*** Opening of Input material ***

/-- Unmasking an MSI-X vector sends one message if it is pending, none otherwise (R399); an outbound read without a completion in
time answers PCIE_TIMEOUT (R396). -/
def Piece.MsixUnmaskAndCompletionTimeout : Prop :=
  (∀ (v : BitVec 11) (s : State),
    let n := v.toNat
    blkOpen s .hstPcie = true → Gives (.msixUnmask v) s (fun t => t.rd (msixCtl n) = 0 ∧ t.rd (msixPend n) = 0
      ∧ t.out = (if s.rd (msixPend n) = 1 then .msix n :: s.out else s.out)
      ∧ Keeps [at_ .hstPcie (0x4000 + 16 * n + 0xC), at_ .hstPcie (0xC000 + 4 * (n / 32))] s t))
  ∧ ∀ (m : Master) (tag : BitVec 6) (h : Held) (s : State),
    s.held.find? (fun h => h.why = .host ∧ h.req.master = m ∧ h.req.tag = tag) = some h → m.val ≠ 11 →
    (∀ x ∈ s.held, x.why ≠ .hostFull ∧ x.why ≠ .order) →
    Gives (.pcieCompletionTimeout m tag) s (fun t => t.replies[m] = emptyReply h.req 0xB ∧ t.held = s.held.erase h ∧ Keeps [] s t)

/-- xSPI commands (R404): CMD sets BUSY, and the command goes to the flash at once unless CUSTODY has one ready or the pad hold is closed
(R426); one given while BUSY is ignored and sets CONFIG_ERR; its end clears
BUSY and loads the data that it returned. -/
def Piece.XspiCommands : Prop :=
  ∀ (m : Master) (v : W32) (s : State),
    let goes := !(custodyReady s || padHeld s 117)
    (blkOpen s .hstXspi = true → s.host.xspi = none → domState s 117 = 0 → Gives (.xspiCommand m v) s (fun t => t.rd (F .hstXspi 4 31 31) = 1
      ∧ t.host.xspi = some ⟨bits v.toNat 15 8, bits v.toNat 0 0, s.rd (F32 .hstXspi 8), xspiData s, goes⟩
      ∧ (if goes then ∃ o, t.out = o :: s.out else t.out = s.out) ∧ Keeps [at_ .hstXspi 4] s t))
    ∧ (blkOpen s .hstXspi = true → s.host.xspi.isSome = true → Gives (.xspiCommand m v) s (fun t => ErrSet .hstXspi t ∧ t.host = s.host
      ∧ Keeps [errReg .hstXspi] s t))
    ∧ (∀ (c : XspiCmd) (ok : Bool) (data : List Byte), s.host.xspi = some c → c.started = true → s.pow.req ≠ some 3 →
      (custodyReady s = true → s.cus.flying.isSome = true) → (∀ x ∈ s.held, x.why ≠ .flash c.cs ∧ x.why ≠ .order) → data.length % 4 = 0 → data.length ≤ 256 →
      Gives (.xspiCommandDone ⟨ok, data⟩) s (fun t => t.rd (F .hstXspi 4 31 31) = 0 ∧ t.host.xspi = none
        ∧ (∀ i, i < 64 → 4 * i < data.length → t.rd (F32 .hstXspi (0x010 + 4 * i)) = leNat ((data.drop (4 * i)).take 4))
        ∧ (ok = false → t.flash0 = s.flash0 ∧ t.flash1 = s.flash1)
        ∧ Keeps (at_ .hstXspi 4 :: (List.range 64).map (fun i => at_ .hstXspi (0x010 + 4 * i))) s t))

/-- The DDR5 channel (R402, R411): a recalibration holds accesses until it ends; the retraining after a wake sets READY. -/
def Piece.DdrChannelHoldsAndServes : Prop :=
  ∀ (s : State),
    (ddrReady s = true → Gives (.ddrZqRecal true) s (fun t => ddrServes t = false ∧ Keeps [] s t))
    ∧ (ddrReady s = true → s.host.recal = true → padHeld s 113 = false → (∀ h ∈ s.held, h.why ≠ .ddr ∧ h.why ≠ .order) →
      Gives (.ddrZqRecal false) s (fun t => ddrServes t = true ∧ Keeps [] s t))
    ∧ (s.host.retrain = true → s.mode ≠ modeBoathouse → s.mode ≠ modeLaunch → (∀ h ∈ s.held, h.why ≠ .ddr ∧ h.why ≠ .order) →
      Gives .ddrReady s (fun t => ddrReady t = true ∧ t.host.retrain = false ∧ Keeps [at_ .hstDdr 4] s t))

/-! ### The time unit -/

/-- The timebase runs (R337): three cycles of the time PLL are 2 ns and the RATE units; with no pending slew nothing else moves it. The
model's reading: it is held in units of 2^-48 ns with the phase of the group of three (log entry 28). -/
def Piece.ThreeCyclesAreTwoNanoseconds : Prop :=
  ∀ (k : Nat) (upsets : List Upset) (s : State), s.mode ≠ modeBoathouse → timeOn s = true → s.tim.phase < 3 → s.tim.slew = 0 → s.pow.req ≠ some 3 →
    Gives (.timebaseAdvance ⟨3 * k, upsets⟩) s (fun t =>
      (t.tb : Int) = ((s.tb : Int) + k * 2 ^ 49 + 2 * sgn 40 (s.rd (tbF 0x028 39 0)) * k) % (tbTop : Int)
      ∧ t.elapsed = s.elapsed + 3 * k ∧ t.tim.phase = s.tim.phase ∧ SameMem s t ∧ SameRegsBut (at_ .pwrAon 8 :: faultMarks .movStk) s t)

/-- SET and STEP where they pass no scheduled edge (R341): the timebase takes its new value, the pending slew clears, STEPS counts
and STEPPED is reported (the fraction below the written units clears: log entry 28); a window edge that comes within its hand-over distance may raise its own fault (R359). -/
def Piece.SetAndStepMoveTheTimebase : Prop :=
  ∀ (m : Master) (s : State),
    let new := unstamp96 (s.rd (tbF 0x010 31 0) + s.rd (tbF 0x014 31 0) * 2 ^ 32 + s.rd (tbF 0x018 31 0) * 2 ^ 64) * 2 ^ 32 % tbTop
    let sum : Int := (s.tb : Int) + sgn 64 (s.rd (tbF 0x020 63 0)) * 2 ^ 32
    let moved (v : Nat) (t : State) : Prop := t.tb = v ∧ t.tim.slew = 0 ∧ t.rd (tbF 0x044 31 16) = (s.rd (tbF 0x044 31 16) + 1) % 2 ^ 16
      ∧ t.rd (tbF 0x044 0 0) = 1 ∧ (s.flt.underTest = [] → (t.reg (faultReg .timTb 0)).testBit 0 = true)
      ∧ Keeps (at_ .timTb 0x044 :: faultMarks .timTb ++ faultMarks .timReg) s t
    (passedEdges s s.tb new = [] → Gives (.tbSet m) s (moved new))
    ∧ (passedEdges s s.tb sum.toNat = [] → Gives (.tbStep m) s (moved (sum % (tbTop : Int)).toNat))

/-- Reading, slewing and changing the rate of the timebase, and FREQ_IN (R338, R339, R340). -/
def Piece.TimebaseRegisters : Prop :=
  ∀ (m : Master) (v : W64) (present : Bool) (s : State),
    Gives (.timebaseCapture m) s (fun t => t.tim.now[m] = stamp96 (now16 s) ∧ t.replies[m] = ⟨0, leBytes 4 (stamp96 (now16 s) % 2 ^ 32)⟩
      ∧ (∀ j : Master, j ≠ m → t.tim.now[j] = s.tim.now[j]) ∧ Keeps [] s t)
    ∧ Gives (.slewWrite m v) s (fun t => t.tim.slew = s.tim.slew + sgn 64 v.toNat * 2 ^ 32 ∧ t.tb = s.tb ∧ Keeps [] s t)
    ∧ Gives (.freqInChange present) s (fun t => t.rd (tbF 0x044 2 2) = bnat (present && tbMode s == 2) ∧ t.tb = s.tb
      ∧ Keeps [at_ .timTb 0x044] s t)
    ∧ (Calm s → blkOpen s .timTb = true → Gives (.registerWrite m (BitVec.ofNat 44 (at_ .timTb 0x028)) true v) s (fun t =>
      t.rd (tbF 0x028 39 0) = v.toNat % 2 ^ 40 ∧ t.tb = s.tb ∧ t.tim = s.tim ∧ Keeps [at_ .timTb 0x028] s t))

/-- The PPS loop (R342): below the step limit the error joins the pending slew with its sign turned and RATE loses the error's share, and
the fourth edge in a row, and each later one, below 100 ns locks; at the limit or above the timebase is stepped by it; without edges for
1.5 s the lock is lost and the fault condition begins. That RATE's share is rounded half up is the model's reading (log entry 28). -/
def Piece.PpsLoop : Prop :=
  ∀ (tap : BitVec 6) (s : State),
    let sec : Nat := 1000000000 * 65536
    let f := tapStamp s ppsTab tap.toNat % sec
    let e : Int := if 2 * f ≤ sec then f else (f : Int) - sec
    let limit := s.rd (tbF 0x048 19 0) * 1000 * 65536
    let share : Nat := 1000000000 * 2 ^ s.rd (tbF 0x040 17 14)
    let rate : Int := sgn 40 (s.rd (tbF 0x028 39 0)) - (2 * (e * 2 ^ 32) + share) / (2 * share : Nat)
    let marks := [at_ .timTb 0x028, at_ .timTb 0x044, at_ .timTb 0x050] ++ faultMarks .timTb ++ faultMarks .timReg
    tbMode s = 2 → timeOn s = true →
    (padHeld s 114 = false → e.natAbs < limit → Gives (.ppsEdge tap) s (fun t => t.tim.slew = s.tim.slew - e * 2 ^ 32 ∧ t.tb = s.tb
      ∧ t.reg (at_ .timTb 0x050) = wrap 64 e ∧ (-(2 ^ 39 : Int) ≤ rate → rate < 2 ^ 39 → t.rd (tbF 0x028 39 0) = wrap 40 rate)
      ∧ (e.natAbs < 100 * 65536 → t.tim.ppsRun = s.tim.ppsRun + 1 ∧ (3 ≤ s.tim.ppsRun → t.rd (tbF 0x044 1 1) = 1))
      ∧ (100 * 65536 ≤ e.natAbs → t.tim.ppsRun = 0 ∧ t.rd (tbF 0x044 1 1) = s.rd (tbF 0x044 1 1)) ∧ Keeps marks s t))
    ∧ (padHeld s 114 = false → limit ≤ e.natAbs → passedEdges s s.tb ((s.tb : Int) + -e * 2 ^ 32).toNat = [] →
      Gives (.ppsEdge tap) s (fun t => t.tb = (((s.tb : Int) - e * 2 ^ 32) % (tbTop : Int)).toNat ∧ t.tim.slew = 0 ∧ Keeps marks s t))
    ∧ (2250000000 ≤ s.elapsed - s.tim.ppsAt.getD 0 → Gives .ppsLost s (fun t => t.rd (tbF 0x044 1 1) = 0
      ∧ t.rdBit (fLive .timTb) 1 = true ∧ t.tb = s.tb ∧ Keeps marks s t))

/-- Event inputs (R344 to R348): an edge is stamped and enters the filter; when it has stayed for the filter time it is accepted,
and a wanted edge of an ungated input, the first one or 16 cycles after the one before it, is recorded in the input's ring; one that
follows sooner is counted and not recorded; a return to the accepted level leaves the filter empty, and nothing is accepted before the
filter time. The stamp takes a tap's place from the line's table (log entry 63). -/
def Piece.EventEdgesAreStampedAndRecorded : Prop :=
  ∀ (j : Fin 32) (level : Bool) (tap : BitVec 6) (s : State),
    let x := s.tim.pf[pfIx j]
    let h := s.rd (pfF j.val 4 31 0)
    timeOn s = true →
    (padHeld s 114 = false → level ≠ x.level → level ≠ x.acc →
      Gives (.eventEdge j level tap) s (fun t => (t.tim.pf[pfIx j]).cand = some (level, tapStamp s (lineTab s (pfIx j)) tap.toNat, s.elapsed)
        ∧ (t.tim.pf[pfIx j]).level = level ∧ Keeps [] s t))
    ∧ (padHeld s 114 = false → level ≠ x.level → level = x.acc →
      Gives (.eventEdge j level tap) s (fun t => (t.tim.pf[pfIx j]).cand = none ∧ (t.tim.pf[pfIx j]).level = level ∧ Keeps [] s t))
    ∧ (∀ (stamp since : Nat), x.cand = some (level, stamp, since) → s.elapsed < since + s.rd (pfF j.val 0 6 2) →
      Gives (.eventEdgeAccept j) s (fun t => t = s))
    ∧ (∀ (stamp since l : Nat), x.cand = some (level, stamp, since) → since + s.rd (pfF j.val 0 6 2) ≤ s.elapsed →
      s.rd (pfF j.val 0 31 31) = 1 → bit (s.rd (pfF j.val 0 1 0)) (if level then 0 else 1) = true → x.lastAt = some l → since < l + 16 →
      Gives (.eventEdgeAccept j) s (fun t => (t.tim.pf[pfIx j]).cand = none ∧ (t.tim.pf[pfIx j]).acc = level
        ∧ (t.tim.pf[pfIx j]).lastAt = some l ∧ t.rd (pfF j.val 8 31 0) = (s.rd (pfF j.val 8 31 0) + 1) % 2 ^ 32
        ∧ Keeps [at_ .timPf (0x108 + 16 * j.val)] s t))
    ∧ (∀ (stamp since : Nat), x.cand = some (level, stamp, since) → since + s.rd (pfF j.val 0 6 2) ≤ s.elapsed →
      s.rd (pfF j.val 0 31 31) = 1 → bit (s.rd (pfF j.val 0 1 0)) (if level then 0 else 1) = true →
      x.lastAt.all (fun l => decide (l + 16 ≤ since)) = true →
      s.rd (pfF j.val 0 30 30) = 0 → RingReady 9 h 32 s →
      Gives (.eventEdgeAccept j) s (fun t => (t.tim.pf[pfIx j]).cand = none ∧ (t.tim.pf[pfIx j]).acc = level
        ∧ (t.tim.pf[pfIx j]).lastAt = some since ∧ Recorded h 32 s t ∧ SameMemBut (recordAt h s) 32 s t
        ∧ SameRegsBut (recordMarks h s) s t ∧ t.cox = s.cox))

/-- A calibrated delay line goes into service with its table; one of which a tap is not 3 to 20 ps wide stays out, the other serves on
with its table, and CAL_FAIL holds (R345). -/
def Piece.DelayLineCalibration : Prop :=
  ∀ (j : Fin 33) (cal : LineCal) (s : State),
    let others (t : State) : Prop := (∀ i, i ≠ j → t.tim.pf[i] = s.tim.pf[i]) ∧ Keeps (at_ .timPf 4 :: faultMarks .timPf) s t
    (calPasses cal = true → Gives (.delayLineSwap j cal) s (fun t => (t.tim.pf[j]).line = !(s.tim.pf[j]).line
      ∧ lineTab t j = calTable cal ∧ others t))
    ∧ (calPasses cal = false → Gives (.delayLineSwap j cal) s (fun t => (t.tim.pf[j]).line = (s.tim.pf[j]).line
      ∧ lineTab t j = lineTab s j ∧ t.rdBit (fLive .timPf) 0 = true ∧ others t))

/-- The trip commands and TIME's (R350): an edge is armed by its owner at least 48 cycles ahead, and cancelled unless committed; the
code says what came of it. -/
def Piece.TripEdgesAreArmedAndCancelled : Prop :=
  ∀ (m : Master) (n : Fin 16) (level : Bool) (s : State),
    let x := s.tim.trips[n]
    let said (c : Nat) (t : State) : Prop := t.rd (tripF n 0x14 7 0) = c ∧ (∀ i, i ≠ n → t.tim.trips[i] = s.tim.trips[i])
      ∧ Keeps [at_ .timTrip (32 * n.val + 0x14)] s t
    (tripOwner s n ≠ 5 → Gives (.tripCmdArm m n level) s (fun t => said taNotAssigned t ∧ t.tim.trips[n] = x)
      ∧ Gives (.tripCmdCancel m n) s (fun t => said tcNotAssigned t ∧ t.tim.trips[n] = x))
    ∧ (tripOwner s n = 5 → x.armed.isSome = true → Gives (.tripCmdArm m n level) s (fun t => said taBusy t ∧ t.tim.trips[n] = x))
    ∧ (tripOwner s n = 5 → x.armed = none → cyclesAhead s (tripAt s n) 48 = false →
      Gives (.tripCmdArm m n level) s (fun t => said taPast t ∧ t.tim.trips[n] = x))
    ∧ (tripOwner s n = 5 → x.armed = none → cyclesAhead s (tripAt s n) 48 = true →
      Gives (.tripCmdArm m n level) s (fun t => said taArmed t ∧ (t.tim.trips[n]).armed = some ⟨tripAt s n, level, 0⟩
        ∧ (t.tim.trips[n]).committed = false))
    ∧ (tripOwner s n = 5 → x.armed = none → Gives (.tripCmdCancel m n) s (fun t => said tcNone t ∧ t.tim.trips[n] = x))
    ∧ (∀ (e : TripAt), tripOwner s n = 5 → x.armed = some e → (x.committed = true ∨ cyclesAhead s e.at_ 32 = false) →
      Gives (.tripCmdCancel m n) s (fun t => said tcTooLate t ∧ t.tim.trips[n] = x))
    ∧ (∀ (e : TripAt), tripOwner s n = 5 → x.armed = some e → x.committed = false → cyclesAhead s e.at_ 32 = true →
      Gives (.tripCmdCancel m n) s (fun t => said tcCancelled t ∧ (t.tim.trips[n]).armed = none))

*** Close of Input material ***

* Work instruction:
Could you reproduce, exactly, every line above from the line with "(calPasses cal = true" to the line with "(t.tim.pf[j]).line = (s.tim.pf[j]).line", and no other line? Both ends count.

* Answer to the problem:
    (calPasses cal = true → Gives (.delayLineSwap j cal) s (fun t => (t.tim.pf[j]).line = !(s.tim.pf[j]).line
      ∧ lineTab t j = calTable cal ∧ others t))
    ∧ (calPasses cal = false → Gives (.delayLineSwap j cal) s (fun t => (t.tim.pf[j]).line = (s.tim.pf[j]).line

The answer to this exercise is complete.